I met a good friend for lunch today.  It had been a while since we’d seen each other, so we were catching up, talking about the holidays, what we’d done, where we’d been.  As we talked, I was reminded of a moment during the holiday that stood out to me as it was happening.  I don’t remember what was happening in detail, only that I was talking to members of my family—I couldn’t even exactly say who.  But I remember someone talking to me, asking me what I would be doing the following day, and I answered, rather absently, “Going home.”

My own wording made me pause.  At the time, I was at Carrigafoyle, the brown house on the mountain, the house in which I’d grown up, where all of my family was gathered for the holiday.  Wasn’t I already home?  The answer is yes, I was.  But now here I am, alone in my foxhole apartment where I’ve been living for less than five months, and I am just as much at home as I was there.

“Home” has been a strange concept to me for some time.  I’ve learned of myself that I don’t like to be on the move.  Living out of a suitcase, always aware that in a few days or weeks or months I will be leaving again—this is repugnant to me.  I want to be settled, to spread out my things in a place and stay there for an indefinite period of time, or, if it is defined, at least a good long period of time.  Nevertheless, I never could bring myself to call my university “home.”  Even though I didn’t really live in that brown house with all the dogs and cats and people anymore, it was more permanent in my mind than Hollins was, and so it remained my home.

Now, I’m not talking about the careless “I’m going home” at the end of the day’s work, as in “I’m getting out of here”.  Everyone has said that, but it doesn’t mean that the place to which you go is home.  For me, the various dorm rooms at Hollins, the various cabins at my summer camp jobs, and the room on the third floor of my London homestay all held a certain amount of affection for me, but they weren’t home.  Deep in the back of my mind I always knew I’d have to move on and someone else would take my place.

This apartment is different.  Perhaps it’s because I don’t know when I’ll be moving on, but even knowing that I will someday doesn’t bother me.  I come here and I sink into my red chair or settle down at my desk and I know that I am home.  This place is mine—this life is mine.  And so, though I will always love Carrigafoyle, though I’m sure I will return many a time in the years to come, it’s no longer home, or not the only home in my heart.  Here in the Foxhole, I’m deeply content, and I freely use the word “home” to describe it.

Monday, January 7, 2013

Year-Long Resolve


At the beginning of the year, people seem compelled to analyze their lives.  They look at their choices and their actions in the past year, and they make promises to themselves to do better, to be better.  In the interest of learning a bit more about what kind of things people resolve to do, I looked up a page of statistics on typical New Year’s resolutions, and this is what I found.  Forty-five percent of Americans usually make resolutions.  The most common, according to my source, is to lose weight.  Others include spend more time with family, spend less and save more money, get organized, quit smoking, and help others.  Only eight percent of people succeed in these resolutions, while twenty-four percent fail every year.  On the other hand, people who explicitly make resolutions are ten times more likely to reach their goals than people who don’t.

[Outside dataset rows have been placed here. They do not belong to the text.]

structure LinkState where
  rx : RxState
  /-- The instant at which the gap timer runs out; it does not run in HUNT. -/
  gapAt : Nat
  outstanding : List Outstanding
  output : List Response
  deriving DecidableEq, Repr

structure Executor where
  turn : Link
  count : Nat
  restartAwaited : Bool
  deriving DecidableEq, Repr

/-! ## The machine -/

/-- Why a step would stop with a fault. The WZ416 has no event that stops it, so no meaning raises
one. -/
inductive Fault where
  /-- Raised by nobody: the manual gives every event an effect. It stands so that the type has a
  name in it; safe. -/
  | neverRaised
  deriving DecidableEq, Repr

/-- Why a step would be refused. -/
inductive Refusal where
  /-- Raised by `exec` for a command that has no meaning yet; safe. No arm raises it now. -/
  | notModelled (mnemonic : String)
  deriving DecidableEq, Repr

@[ext]
structure State where
  /-- POR_N is held at 0 (R220). -/
  por : Bool
  /-- The level of TX_READY (R114). -/
  txReady : Bool
  /-- The level of MON_IN (R168). -/
  monIn : Bool
  /-- The instant from which FREQ_IN is present without a break; it is absent before (R19, R20). -/
  freqFrom : Nat
  /-- Model's own: cycles counted since the power-on start. -/
  now : Nat
  params : Params
  tb : Timebase
  ref1 : RefPort
  ref2 : RefPort
  sel : Selector
  synth : Synth
  sched : Schedule
  comp : Composer
  key : Keyer
  bus : Bus
  mon : Monitor
  cond : Conditions
  linkA : LinkState
  linkB : LinkState
  exe : Executor
  /-- The commands that wait, first in, first out. -/
  pending : List Instr
  /-- Model's own: how many free values have been drawn (Config). -/
  freeCount : Nat
  deriving DecidableEq, Repr

/-! ## After a power-on reset -/

/-- Every parameter at its default (R216). -/
def Params.reset : Params where
  qualWindow := 200
  qualCount := 16
  disqCount := 4
  refAgree := 100
  slew := 64
  fullLevel := 1000
  depth := 15
  tickPeriod := 15
  lofSet := 3
  lofClear := 2
  ampRetries := 2
  minModules := 0
  arbWeightA := 1
  arbWeightB := 1
  carryOver := false
  monitorEnable := true
  scanEnable := true

/-- R41, with FREQ_IN present. DESIGN CHOICE, unsafe: `day` and `sec` have no meaning while UNSET
and are held as 0 (log 4). -/
def Timebase.reset : Timebase where
  timeSet := false
  day := 0
  sec := 0
  minLen := 60
  handed := none
  freeSec := 0
  freeMin := 0
  disc := .free
  holdAge := 0
  source := .station
  trim := 0
  trimValid := false
  k := 0
  winCount := 0
  winSum := 0
  begunLocked := false
  corr := 0
  slewing := false
  lastCorr := 0
  lastSlew := false
  edgeAt := 0
  edgeMade := false
  length := 10000000
  stepWaiting := false
  acq := none
  pendingStep := none

/-- R61. -/
def RefPort.reset : RefPort where
  enable := true
  st := .absent
  goodRun := 0
  irregRun := 0
  unlabRun := 0
  missed := 0
  watch := none
  lastPulse := none
  waiting := none
  last := none
  lastOffset := 0
  leapDis := false
  openPulses := []
  edgeOffset := none
  rx := []
  rxLate := false
  rxGapAt := 0

/-- R61. -/
def Selector.reset : Selector where
  mode := .auto
  selection := none
  manual := none
  diff := none
  disagree := false

/-- R149. -/
def Synth.reset : Synth where
  n := 228
  k := 125
  p := 0
  b := 0
  st := .off
  inRun := 0
  outRun := 0
  last := .none
  periodAt := 0

/-- R88. -/
def Schedule.reset : Schedule where
  entries := []
  retired := []
  nextNum := 1
  version := 0
  offsets := Vector.replicate 4 0
  zone := 0
  pendingZone := none

/-- R110. -/
def Composer.reset : Composer where
  text0 := []
  text1 := []
  active := .s0
  pendingSlot := none
  octIdx := -1
  low := false
  next := none

/-- R133. -/
def Keyer.reset : Keyer where
  mode := .offAir
  pendingMode := none
  offReq := none
  maint := none
  windowReport := false
  hold := false
  full := 1000
  reduced := 150
  current := none
  history := []
  gen := BitVec.allOnes 15
  mark := []
  secIdx := 0
  deferred := false

/-- A record outside the scan range, or never read since (R157). -/
def ScanRec.reset : ScanRec where
  st := .unknown
  status := none
  passes := 0

/-- R164: the scan read of address 1 begins at the end of the reset. -/
def Bus.reset : Bus where
  first := 1
  last := 8
  pos := 1
  table := Vector.replicate 31 ScanRec.reset
  queue := []
  txn := some {
    scan := true, address := 1, register := 0, value := none, retries := 2, attempts := 1,
    phase := .sending, rangeChanged := false }

/-- R186, with MON_IN at 0. -/
def Monitor.reset : Monitor where
  det := .idle
  lastSymbol := none
  lastDelay := 0
  delayAt := none
  coll := none
  timer := none
  bad := 0
  good := 0
  frameLost := false
  inject := false
  lastFrame := none
  collecting := false
  octets := []
  heldHigh := none
  rxText := []
  rxCycles := 0
  an := .hunting
  hunt := []
  gen := BitVec.allOnes 15
  correct := 0
  miss := 0

/-- The default alert mask: TICK, item 23, alone (R193). -/
def alertMaskDefault : ItemSet := 0x0800000#25

/-- The default fault mask: FREQ_LOSS 6, SYNTH_UNLOCKED 7, TX_NOT_READY 8, MODULE_ALARM 9 and
FRAME_LOST 10 (R195). -/
def faultMaskDefault : CondSet := 0b0011111000000#13

/-- R204: TIME_UNSET 0, REF1_UNQUALIFIED 3 and REF2_UNQUALIFIED 4 are active and in both views. -/
def Conditions.reset : Conditions where
  active := 0b11001#13
  viewA := 0b11001#25
  viewB := 0b11001#25
  maskA := alertMaskDefault
  maskB := alertMaskDefault
  faultMask := faultMaskDefault
  live := Vector.replicate 12 0
  latched := Vector.replicate 12 0
  thresholds := Vector.replicate 12 0
  seq := 0
  overSet := 0

/-- R220: HUNT, an empty outstanding list, an empty output. -/
def LinkState.reset : LinkState where
  rx := .hunt
  gapAt := 0
  outstanding := []
  output := []

/-- R220. -/
def Executor.reset : Executor where
  turn := .a
  count := 0
  restartAwaited := false

/-- The machine right after a power-on reset (R220). DESIGN CHOICE, unsafe: the input lines are
TX_READY 0, MON_IN 0 and FREQ_IN present, levels the spec cannot give (log 3). -/
def State.reset : State where
  por := false
  txReady := false
  monIn := false
  freqFrom := 0
  now := 0
  params := Params.reset
  tb := Timebase.reset
  ref1 := RefPort.reset
  ref2 := RefPort.reset
  sel := Selector.reset
  synth := Synth.reset
  sched := Schedule.reset
  comp := Composer.reset
  key := Keyer.reset
  bus := Bus.reset
  mon := Monitor.reset
  cond := Conditions.reset
  linkA := LinkState.reset
  linkB := LinkState.reset
  exe := Executor.reset
  pending := []
  freeCount := 0

end Sys2Proof.Machine
end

I have to admit that I’m one of the latter.  I’m an observer in the great game of New Year’s resolutions, and I do think it’s that, a game.  In my experience, people don’t usually take them very seriously.  Certainly it’s a nice idea, to have a period of time once a year when people are thinking about self-improvement.  But I also wonder if it’s a bit of a cop-out.  When people fail at their goals, they can say, well, there’s always next year.  They have an excuse to put off making the change.

I don’t think we should parcel up our lives so very much.  Time is really just numbers and dates, squares on a page.  Everything I did and learned in 2012 is still with me, still just there over my shoulder.  I want to keep it with me as I move forward into this year, and I want to continually, every day, resolve to be better, stronger, wiser.  Maybe, if I keep making my resolutions all year, they’ll begin to stick.